Keywords: Alzheimer’s disease, clinical management, hallucinations
1. Introduction
Alzheimer’s disease (AD) is a progressive neurodegenerative disease. Although the hallmark of AD is progressive episodic memory impairment, neuropsychiatric symptoms, especially hallucinations, are common in the disease. Hallucinations in AD reduce patients’ well-being, increase the burden of caregivers, contribute to early institutionalization and, as we will depict later, are related with cognitive decline. Considering these consequences, we provide a comprehensive account of the current state of knowledge about hallucinations in AD. We first describe the prevalence, characteristics, and consequences of hallucinations in the disease, we then provide current neurological, genetic, and cognitive and affective explanations. We propose a theoretical framework, which captures the complexity of underlying mechanisms of hallucinations in AD. This framework, named ALZHA (ALZheimer and Hallucinations), dissociates “state” and “trait” markers of hallucinations. Following current trends in research on hallucinations [1, 2], state markers include psychological distress as well as iatrogenic factors associated with hallucinations’ occurrences, while trait markers are risk factors for hallucinations, not directly linked with the presence/absence of the experience at the time of assessment (i.e., difficulties in suppressing intrusive thoughts or memories, neurological deficits, genetic predisposition and/or sensory deficits). According to the ALZHA model, hallucinations in AD are mainly observed in patients who exhibit trait markers and who occasionally experience one or more state markers that trigger the experience. Recommendations for assessment and management of hallucinations in AD close this review to provide clinical guidelines for clinicians and caregivers.
The ALZHA model can be compared with existing models of hallucinations in other populations. In the Charles Bonnet syndrome, several theoretical models have proposed that lesions to specific neural substrates account for hallucinations [3, 4], not surprisingly as hallucinations in this syndrome are believed to be the consequence of disruption of the visual processing pathway.
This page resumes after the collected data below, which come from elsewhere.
-- ==== Sys2Proof/Machine/State.lean ====
section
/-!
DEFINITION. The state of the machine: the engine's control registers, its phase and limb memory (10_state.md), the host
agent that drives it (30_encoding.md R92), and the model's own fields (draws, delay, schedule).
-/
namespace Sys2Proof.Machine

/-- The phase of the engine, which STATUS.BUSY shows (10_state.md R33). -/
inductive Phase where
  | idle | busy
deriving DecidableEq, Repr

/-- The error codes of 60_exceptions.md R221. -/
inductive ErrorCode where
  | eopc | erm | eaddr | eempty | elen | eorder | ezero | ebits | edomain | einexact | ecap
deriving DecidableEq, Repr

/-- The limb memory: (index, limb) cells, indices strictly rising. A limb is listed exactly when it has been written
since power-on (10_state.md R31, R34); an unlisted limb has no value, and reading it faults (log 2). -/
abbrev Memory := List (Nat × Word)

/-- A host operation (30_encoding.md R92), its branch target resolved to an index of the program, and the byte access
of the platform bus (20_memory.md R61). -/
inductive HostOp where
  /-- `csrw n, v`: CsrWrite(n, v). -/
  | csrw (n : Nat) (v : Word)
  /-- `csrr n -> tK`: CsrRead(n). -/
  | csrr (n : Nat) (t : Nat)
  /-- `lmw i, v`: LmWrite(i, v). -/
  | lmw (i : Nat) (v : Word)
  /-- `lmr i -> tK`: LmRead(i). -/
  | lmr (i : Nat) (t : Nat)
  /-- A write of these bytes at a byte address of the platform bus. -/
  | busw (addr : Nat) (bytes : List Byte)
  /-- A read of `width` bytes at a byte address of the platform bus, kept in tK. -/
  | busr (addr : Nat) (width : Nat) (t : Nat)
  /-- `if (tK & m) == k goto target`. -/
  | ifEq (t : Nat) (m k : Word) (target : Nat)
  /-- `if (tK & m) != k goto target`. -/
  | ifNe (t : Nat) (m k : Word) (target : Nat)
  /-- `stop`: ends the program. -/
  | stop
deriving DecidableEq, Repr

/-- The state of the machine. Every field is plain data. -/
structure State where
  /-- The parameters, which no step changes (00_scope.md R5 to R7). -/
  cfg      : Config
  /-- CTRL.IEN (10_state.md R22). -/
  ien      : Bool
  /-- STATUS.BUSY (10_state.md R23, R33). -/
  phase    : Phase
  /-- STATUS.DONE (10_state.md R23). -/
  done     : Bool
  /-- STATUS.ERR (10_state.md R23). -/
  err      : Bool
  /-- STATUS.WERR (10_state.md R23). -/
  werr     : Bool
  /-- STATUS.ECODE (10_state.md R23). -/
  ecode    : BitVec 8
  /-- CMD (10_state.md R24). -/
  cmd      : Word
  /-- XBASE (10_state.md R25). -/
  xbase    : Word
  /-- XLEN (10_state.md R25). -/
  xlen     : Word
  /-- YBASE (10_state.md R25). -/
  ybase    : Word
  /-- YLEN (10_state.md R25). -/
  ylen     : Word
  /-- OBASE (10_state.md R26). -/
  obase    : Word
  /-- OCAP (10_state.md R26). -/
  ocap     : Word
  /-- ARG0 (10_state.md R27). -/
  arg0     : Word
  /-- ARG1 (10_state.md R27). -/
  arg1     : Word
  /-- RLEN (10_state.md R28). -/
  rlen     : Word
  /-- RNLEN (10_state.md R28). -/
  rnlen    : Word
  /-- RAUX (10_state.md R28). -/
  raux     : Word
  /-- LM and its written-since-power-on marks (10_state.md R31, R34). -/
  lm       : Memory
  /-- The model's own: the number of free values drawn so far (log 3). -/
  draws    : Nat
  /-- The host program (30_encoding.md R92, log 7). -/
  program  : List HostOp
  /-- The index of the host's next operation (log 7). -/
  hostPc   : Nat
  /-- The host temporaries tK that are not 0, by K in rising order (30_encoding.md R92, log 8). -/
  temps    : List (Nat × Word)
  /-- The model's own: host operations that may still run before the engine step of the command in flight
  (70_reset_and_hazards.md R256, log 6). -/
  delay    : Nat
  /-- The model's own: delays the environment has fixed for the next GO writes (log 6). -/
  schedule : List Nat
deriving DecidableEq, Repr

/-- Why the machine stops: the host faults of 60_exceptions.md R227. Each ends the run. -/
inductive Fault where
  /-- Raised by a CsrRead or CsrWrite with a number above 255: a bus error (20_memory.md R60). Safe. -/
  | busErrorCsr (n : Nat)
  /-- Raised by an LmRead or LmWrite at or above LM_LIMBS: a bus error (20_memory.md R60). Safe. -/
  | busErrorLm (i : Nat)
  /-- Raised by a byte access of the platform bus that is misaligned, has the wrong width or selects no register or
  limb: a bus error (20_memory.md R61; log 11). Safe. -/
  | busErrorAccess (addr : Nat) (width : Nat)
  /-- Raised by an LmRead, and by a command that reads an operand, at a limb never written since power-on
  (10_state.md R34, 60_exceptions.md R227). Safe. -/
  | neverWritten (i : Nat)
deriving DecidableEq, Repr

/-- Why the model refuses. No command and no host operation of the spec is refused. -/
inductive Refusal where
  /-- Raised by an arm of `exec` whose command has no meaning yet; no arm is left in that form. Safe. -/
  | notModelled (mnemonic : String)
deriving DecidableEq, Repr

/-- The outcome of one step of this machine. -/
abbrev StepResult := Host.Outcome State Fault Refusal

/-- Power-on with parameters `c` (70_reset_and_hazards.md R250): every register at its reset value, no limb written, the
engine IDLE. The host program is empty: the host's program comes from outside the machine (log 7). -/
def State.powerOn (c : Config) : State :=
  { cfg := c
    ien := false, phase := .idle, done := false, err := false, werr := false, ecode := 0
    cmd := 0, xbase := 0, xlen := 0, ybase := 0, ylen := 0, obase := 0, ocap := 0, arg0 := 0, arg1 := 0
    rlen := 0, rnlen := 0, raux := 0
    lm := []
    draws := 0, program := [], hostPc := 0, temps := [], delay := 0, schedule := [] }

/-- The machine right after power-on, with the sample parameters of log 1. -/
def State.reset : State := State.powerOn Config.sample

end Sys2Proof.Machine
end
Prior research in the Charles Bonnet syndrome has demonstrated activation of visual cortical areas during visual hallucinations, of auditory and motor language areas during auditory-verbal hallucinations, and of somatosensory areas during somatic hallucinations. These findings suggest that, for hallucinations of a particular sensory modality in this syndrome, active involvement of the corresponding unimodal brain area is required [5]. Models on hallucinations in Parkinson’s disease have also implicated specific neurological substrates [6, 7], as well as discrepancies between conscious and non-conscious detection of stimuli [8]. As for Schizophrenia, and psychosis in general, theoretical models have been reverse engineered based on neurotransmitter properties of antipsychotic medication [9], implicated neural pathways [10], cognitive mechanisms [11–13], or combinations of neurocognitive findings [1, 14–18]. Compared with these theoretical models, the ALZHA model proposes an integrative approach that productively combines well-characterized neurological, cognitive, affective, and iatrogenic features of the disease to show how they could result in hallucinations. A similar approach was adopted by computation models in schizophrenia [19, 20]. In our view, the ALZHA model offers a comprehensive view of a variety of factors that may contribute to hallucinations, which not only offers new theoretical advances, but also informs clinical approaches to reduce the destructive effects of hallucinations on the well being of patients and caregivers.
1.1. Prevalence, characteristics, and consequences of hallucinations in AD
With a prevalence ranging from 4% to 76% (median 23%) [21], hallucinations are considered as one of the most frequent psychotic symptoms in AD [22–24]. Hallucinations in AD are mainly visual and auditory [25], but somatic, olfactory, and tactile experiences have also been reported [26]. Research suggests that visual hallucinations tend to occur at the advanced stages of AD [27]. A study has demonstrated that AD patients tend to develop visual hallucinations significantly later than patients with Dementia with Lewy bodies [28]. Thus, visual hallucinations may characterize the advanced stages of AD and the co-occurrence of vascular pathology rather than AD pathology [29, 30].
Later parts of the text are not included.